theorem execConv_toBase_illegal {s : State} (hn : s.inLen.toNat ≤ s.cfg.inCap)
    (hf : legalRadix s.fromBase.toNat = true) (ht : ¬ legalRadix s.toBase.toNat = true) :
    execConv s = .next (s.failOut .invalidRadix 1) := by
  simp [execConv, s.badLength_eq_false_iff.mpr hn, hf, ht]

theorem execConv_digit_illegal {s : State} {i : Nat} (hn : s.inLen.toNat ≤ s.cfg.inCap)
    (hf : legalRadix s.fromBase.toNat = true) (ht : legalRadix s.toBase.toNat = true)
    (hd : firstIllegalDigit s.fromBase.toNat s.inputBytes = some i) :
    execConv s = .next (s.failOut .invalidDigit i) := by
  simp [execConv, s.badLength_eq_false_iff.mpr hn, hf, ht, hd]

theorem execConv_overflow {s : State} (ha : s.ConvAccepts) (hl : s.cfg.outCap < s.convResult.length) :
    execConv s = .next (s.failOut .outputOverflow 0) := by
  rw [execConv_eq ha.inLen_le ha.fromBase_legal ha.toBase_legal ha.digits_lt]
  exact congrArg _ (if_pos hl)

theorem execConv_fits {s : State} (ha : s.ConvAccepts) (hl : s.convResult.length ≤ s.cfg.outCap) :
    execConv s = .next (s.succeedOut s.convResult) := by
  rw [execConv_eq ha.inLen_le ha.fromBase_legal ha.toBase_legal ha.digits_lt]
  exact congrArg _ (if_neg (Nat.not_lt.mpr hl))

/-- What a CONV that answers `t` can have been: stopped by one of its four checks, too long a result, or a success
(R79). -/
inductive ConvEnd (s : State) : State → Prop where
  | rejected (e : ErrCode) (p : Nat) (hok : e ≠ .ok) (hover : e ≠ .outputOverflow) : ConvEnd s (s.failOut e p)
  | overflow (ha : s.ConvAccepts) (hl : s.cfg.outCap < s.convResult.length) : ConvEnd s (s.failOut .outputOverflow 0)
  | success (ha : s.ConvAccepts) (hl : s.convResult.length ≤ s.cfg.outCap) : ConvEnd s (s.succeedOut s.convResult)

theorem exec_conv_unique {s t u : State} (h : exec .conv s = .next t) (hu : execConv s = .next u) : t = u :=
  Host.Outcome.next.inj (h.symm.trans hu)

theorem exec_conv_end {s t : State} (h : exec .conv s = .next t) : ConvEnd s t := by
  rcases Nat.lt_or_ge s.cfg.inCap s.inLen.toNat with hn | hn
  · rw [exec_conv_unique h (execConv_badLength hn)]
    exact .rejected _ _ (by decide) (by decide)
  by_cases hf : legalRadix s.fromBase.toNat = true
  case neg =>
    rw [exec_conv_unique h (execConv_fromBase_illegal hn hf)]
    exact .rejected _ _ (by decide) (by decide)
  by_cases ht : legalRadix s.toBase.toNat = true
  case neg =>
    rw [exec_conv_unique h (execConv_toBase_illegal hn hf ht)]
    exact .rejected _ _ (by decide) (by decide)
  cases hd : firstIllegalDigit s.fromBase.toNat s.inputBytes with
  | some i =>
    rw [exec_conv_unique h (execConv_digit_illegal hn hf ht hd)]
    exact .rejected _ _ (by decide) (by decide)
  | none =>
    have ha : s.ConvAccepts := ⟨hn, hf, ht, firstIllegalDigit_eq_none.mp hd⟩
    rcases Nat.lt_or_ge s.cfg.outCap s.convResult.length with hl | hl
    · rw [exec_conv_unique h (execConv_overflow ha hl)]
      exact .overflow ha hl
    · rw [exec_conv_unique h (execConv_fits ha hl)]
      exact .success ha hl

/-- Only a success completes with code 0 (R68, R79). -/
theorem exec_conv_ok {s t : State} (h : exec .conv s = .next t) (hok : t.errCode = .ok) :
    s.ConvAccepts ∧ s.convResult.length ≤ s.cfg.outCap ∧ t = s.succeedOut s.convResult := by
  cases exec_conv_end h with
  | rejected e p hne hover => exact absurd hok hne
  | overflow ha hl => cases hok
  | success ha hl => exact ⟨ha, hl, rfl⟩

/-! ### What CONV computes (R78, R81) -/

section
variable {s : State} (ha : s.ConvAccepts)
include ha

theorem State.ConvAccepts.convResult_minimal : MinimalFor s.toBase.toNat s.convResult := by
  obtain ⟨h2, h256⟩ := legalRadix_iff.mp ha.toBase_legal
  exact minimalDigits_minimal h2 h256

theorem State.ConvAccepts.digitsValue_convResult :
    digitsValue s.toBase.toNat s.convResult = digitsValue s.fromBase.toNat s.inputBytes := by
  obtain ⟨h2, h256⟩ := legalRadix_iff.mp ha.toBase_legal
  exact digitsValue_minimalDigits h2 h256

/-- "Longer than `k` digits" as a bound on the value (R78). -/
theorem State.ConvAccepts.convResult_length_le_iff (k : Nat) :
    s.convResult.length ≤ k ↔ digitsValue s.fromBase.toNat s.inputBytes < s.toBase.toNat ^ k := by
  obtain ⟨h2, -⟩ := legalRadix_iff.mp ha.toBase_legal
  rw [ha.convResult_minimal.length_le_iff h2, ha.digitsValue_convResult]

/-- One byte is worth at most two digits of a base of at least 16 (R81, law 4). -/
theorem State.ConvAccepts.convResult_length_le_double (h16 : 16 ≤ s.toBase.toNat) :
    s.convResult.length ≤ 2 * s.inLen.toNat := by
  obtain ⟨-, h256⟩ := legalRadix_iff.mp ha.fromBase_legal
  have hval := digitsValue_lt ha.digits_lt
  rw [s.inputBytes_length] at hval
  rw [ha.convResult_length_le_iff]
  calc digitsValue s.fromBase.toNat s.inputBytes
      < s.fromBase.toNat ^ s.inLen.toNat := hval
    _ ≤ (16 ^ 2) ^ s.inLen.toNat := Nat.pow_le_pow_left h256 _
    _ = 16 ^ (2 * s.inLen.toNat) := (pow_mul 16 2 _).symm
    _ ≤ s.toBase.toNat ^ (2 * s.inLen.toNat) := Nat.pow_le_pow_left h16 _

/-- So a base of at least 16 never fills more than OUT, which is twice IN (R33, R81, law 4). -/
theorem State.ConvAccepts.convResult_fits (h16 : 16 ≤ s.toBase.toNat) : s.convResult.length ≤ s.cfg.outCap :=
  calc s.convResult.length ≤ 2 * s.inLen.toNat := ha.convResult_length_le_double h16
    _ ≤ 2 * s.cfg.inCap := Nat.mul_le_mul_left 2 ha.inLen_le
    _ = s.cfg.outCap := s.cfg.outCap_eq.symm

variable {s' : State}

/-- A result is a legal input in the base it was converted to. -/
theorem State.ConvAccepts.back (hlen : s'.inLen.toNat ≤ s.cfg.inCap) (hcfg : s'.cfg = s.cfg)
    (hfrom : s'.fromBase = s.toBase) (hto : s'.toBase = s.fromBase) (hin : s'.inputBytes = s.convResult) :
    s'.ConvAccepts where
  inLen_le := hcfg ▸ hlen
  fromBase_legal := hfrom ▸ ha.toBase_legal
  toBase_legal := hto ▸ ha.fromBase_legal
  digits_lt := by
    rw [hin, hfrom]
    exact ha.convResult_minimal.1

/-- The result converted back is the minimal sequence of the first input's value: that input without its leading zeros
(R81, law 3). -/
theorem State.ConvAccepts.convResult_back (hfrom : s'.fromBase = s.toBase) (hto : s'.toBase = s.fromBase)
    (hin : s'.inputBytes = s.convResult) : s'.convResult = s.inputBytes.dropWhile (· == 0#8) := by
  obtain ⟨h2, h256⟩ := legalRadix_iff.mp ha.fromBase_legal
  have hmin := minimalFor_dropWhile ha.digits_lt
  rw [State.convResult, hto, hfrom, hin, ha.digitsValue_convResult, ← digitsValue_dropWhile,
    ← hmin.eq_minimalDigits h2 h256]

end

end Sys2Proof.Machine

namespace Sys2Proof.Claims

open Sys2Proof.Machine

/-! ### The rules' formulas and the model's functions -/

theorem input_eq_inputBytes (s : State) : input s = s.inputBytes := rfl

theorem output_eq_outputBytes (s : State) : output s = s.outputBytes := rfl

theorem legal_iff {r : Nat} : Legal r ↔ legalRadix r = true := legalRadix_iff.symm

/-- The sum's first term is the first digit's; the others are the sum over the rest (R75). -/
theorem positional_cons (base : Nat) (x : Byte) (d : List Byte) :
    positional base (x :: d) = x.toNat * base ^ d.length + positional base d := by
  have hexp (i : Nat) : d.length + 1 - 1 - (i + 1) = d.length - 1 - i := by omega
  rw [positional, List.length_cons, List.range_succ_eq_map, List.map_cons, List.sum_cons, List.map_map]
  refine congrArg₂ (· + ·) rfl (congrArg List.sum (List.map_congr_left fun i _ => ?_))
  simp only [Function.comp_apply, List.getD_cons_succ, Nat.succ_eq_add_one, hexp]

theorem digitsValue_eq_positional (base : Nat) (d : List Byte) : digitsValue base d = positional base d := by
  induction d with
  | nil => rfl
  | cons x d ih => rw [digitsValue_cons, positional_cons, ih]

/-- A failed CONV, EENC or EDEC changes what R68 says. -/
theorem failedOut_failOut (s : State) {e : ErrCode} (he : e ≠ .ok) (p : Nat) : FailedOut s (s.failOut e p) e p := by
  refine ⟨?_, fun _ => rfl⟩
  rw [State.failOut, State.complete, if_neg he]
  rfl

/-- A successful CONV, EENC or EDEC whose result fits writes it, and draws the rest of OUT (R35). -/
theorem wroteOut_succeedOut {s : State} {o : List Byte} (h : o.length ≤ s.cfg.outCap) :
    WroteOut s (s.succeedOut o) o := by
  refine ⟨rfl, State.outputBytes_succeedOut h, outLen_toNat h, fun i hi => ?_⟩
  rw [State.outByte, State.succeedOut_outBuf, Memory.read_holding, List.getElem?_eq_none hi]
  rfl

/-! ### The statements -/

/-- Settles O9: Horner's fold and the sum split off the first digit alike. -/
theorem hornerGivesThePositionalValue : Obligations.HornerGivesThePositionalValue := digitsValue_eq_positional

/-- Settles O10: the loop's result is minimal and has its value, and a minimal sequence is fixed by its value. -/
theorem minimalDigitSequenceIsTheOneOfItsValue : Obligations.MinimalDigitSequenceIsTheOneOfItsValue := by
  intro base v ⟨h2, h256⟩
  have hmin := minimalDigits_minimal (v := v) h2 h256
  have hval := digitsValue_minimalDigits (v := v) h2 h256
  have hlen := hmin.length_le_iff h2
  rw [hval] at hlen
  refine ⟨rfl, fun _ r => ?_, fun _ => ⟨(hlen _).mp le_rfl, fun k => (hlen k).mpr⟩⟩
  rw [← digitsValue_eq_positional]
  constructor
  · rintro rfl
    exact ⟨hmin.2, hmin.1, hval⟩
  · rintro ⟨hhead, hdigits, rfl⟩
    exact MinimalFor.eq_minimalDigits h2 h256 ⟨hdigits, hhead⟩

/-- Settles O11: each clause is the answer of the one check it names; behind the checks the length of the result decides,
and it is bounded through the input's value. -/
theorem convFollowsItsRule : Obligations.ConvFollowsItsRule := by
  refine ⟨decode_encode .conv, fun s => ?_⟩
  obtain ⟨t, h⟩ := exec_next .conv s
  refine ⟨t, h, fun hn => ?_, fun hn hf => ?_, fun hn hf ht => ?_,
    fun hn hf ht => ⟨fun i hi hbad hbefore => ?_, fun hd => ?_⟩⟩
  · rw [exec_conv_unique h (execConv_badLength hn)]
    exact failedOut_failOut s (by decide) 0
  · rw [legal_iff] at hf
    rw [exec_conv_unique h (execConv_fromBase_illegal hn hf)]
    exact failedOut_failOut s (by decide) 0
  · rw [legal_iff] at hf ht
    rw [exec_conv_unique h (execConv_toBase_illegal hn hf ht)]
    exact failedOut_failOut s (by decide) 1
  · rw [legal_iff] at hf ht
    rw [exec_conv_unique h (execConv_digit_illegal hn hf ht (firstIllegalDigit_inputBytes hi hbad hbefore))]
    exact failedOut_failOut s (by decide) i
  · have ha : s.ConvAccepts := ⟨hn, legal_iff.mp hf, legal_iff.mp ht, State.forall_mem_inputBytes.mpr hd⟩
    have hfits := ha.convResult_length_le_iff s.cfg.outCap
    rw [input_eq_inputBytes, ← digitsValue_eq_positional, ← digitsValue_eq_positional]
    refine ⟨fun hv => ?_, fun hv => ?_⟩
    · rw [exec_conv_unique h (execConv_overflow ha (Nat.lt_of_not_le fun hl => (hfits.mp hl).not_ge hv))]
      exact failedOut_failOut s (by decide) 0
    · have hl := hfits.mpr hv
      obtain ⟨hdigits, hhead⟩ := ha.convResult_minimal
      rw [exec_conv_unique h (execConv_fits ha hl), output_eq_outputBytes, State.outputBytes_succeedOut hl]
      exact ⟨wroteOut_succeedOut hl, hhead, hdigits, ha.digitsValue_convResult⟩

/-- Settles O12: the result converted back is the input without its leading zeros, which is no longer than IN. -/
theorem convThereAndBackDropsLeadingZeros : Obligations.ConvThereAndBackDropsLeadingZeros := by
  intro s t s' h hok hcfg hfrom hto _ hlen hin
  obtain ⟨ha, hl, rfl⟩ := exec_conv_ok h hok
  rw [input_eq_inputBytes, output_eq_outputBytes, State.outputBytes_succeedOut hl] at hin
  have hback := ha.convResult_back hfrom hto hin
  have hl' : s'.convResult.length ≤ s'.cfg.outCap := by
    have hdrop : s'.convResult.length ≤ s.inputBytes.length := hback ▸ List.length_dropWhile_le _ _
    have hn := ha.inLen_le
    rw [s.inputBytes_length] at hdrop
    rw [hcfg, Config.outCap_eq]
    omega
  refine ⟨_, execConv_fits (ha.back hlen hcfg hfrom hto hin) hl', rfl, ?_⟩
  rw [output_eq_outputBytes, State.outputBytes_succeedOut hl', hback]
  rfl

/-- Settles O13: the result is at most twice as long as the input, so it fits into OUT. -/
theorem convToSixteenOrMoreNeverOverflows : Obligations.ConvToSixteenOrMoreNeverOverflows := by
  intro s t h h16
  cases exec_conv_end h with
  | rejected e p hok hover => exact ⟨hover, fun he => absurd he hok⟩
  | overflow ha hl => exact absurd (ha.convResult_fits h16) (Nat.not_le.mpr hl)
  | success ha hl =>
    refine ⟨by simp, fun _ => ?_⟩
    rw [State.succeedOut_outLen, outLen_toNat hl]
    exact ha.convResult_length_le_double h16

end Sys2Proof.Claims

/-! SUPPORT. The proofs of the safe re-mapper statements (42_safe_remapper.md R90 to R99): SENC and SDEC outcome by outcome,
that each undoes the other, the forbidden bytes, the wire order, and the agreement with CONV. -/

namespace Sys2Proof.Machine

/-! ### SENC and SDEC, outcome by outcome (R96, R97) -/

theorem execSenc_encodable {s : State} (h : s.value.toNat < s.variant.radix ^ 4) :
    execSenc s = .next ({ s with safe := safeEncode s.variant.radix s.value.toNat }.complete .ok 0) := by
  rw [execSenc, if_neg (Nat.not_le.mpr h)]

theorem execSenc_outOfRange {s : State} (h : s.variant.radix ^ 4 ≤ s.value.toNat) :
    execSenc s = .next (s.complete .valueOutOfRange 0) := by
  rw [execSenc, if_pos h]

★ ★ ★ ★ ★

TASK REQUIREMENTS – With the line holding "theorem positional_cons (base" as the first and the line holding "have hexp (i" as the last, please transcribe exactly the lines of the material above in that range and nothing else.

PROBLEM SOLUTION –
theorem positional_cons (base : Nat) (x : Byte) (d : List Byte) :
    positional base (x :: d) = x.toNat * base ^ d.length + positional base d := by
  have hexp (i : Nat) : d.length + 1 - 1 - (i + 1) = d.length - 1 - i := by omega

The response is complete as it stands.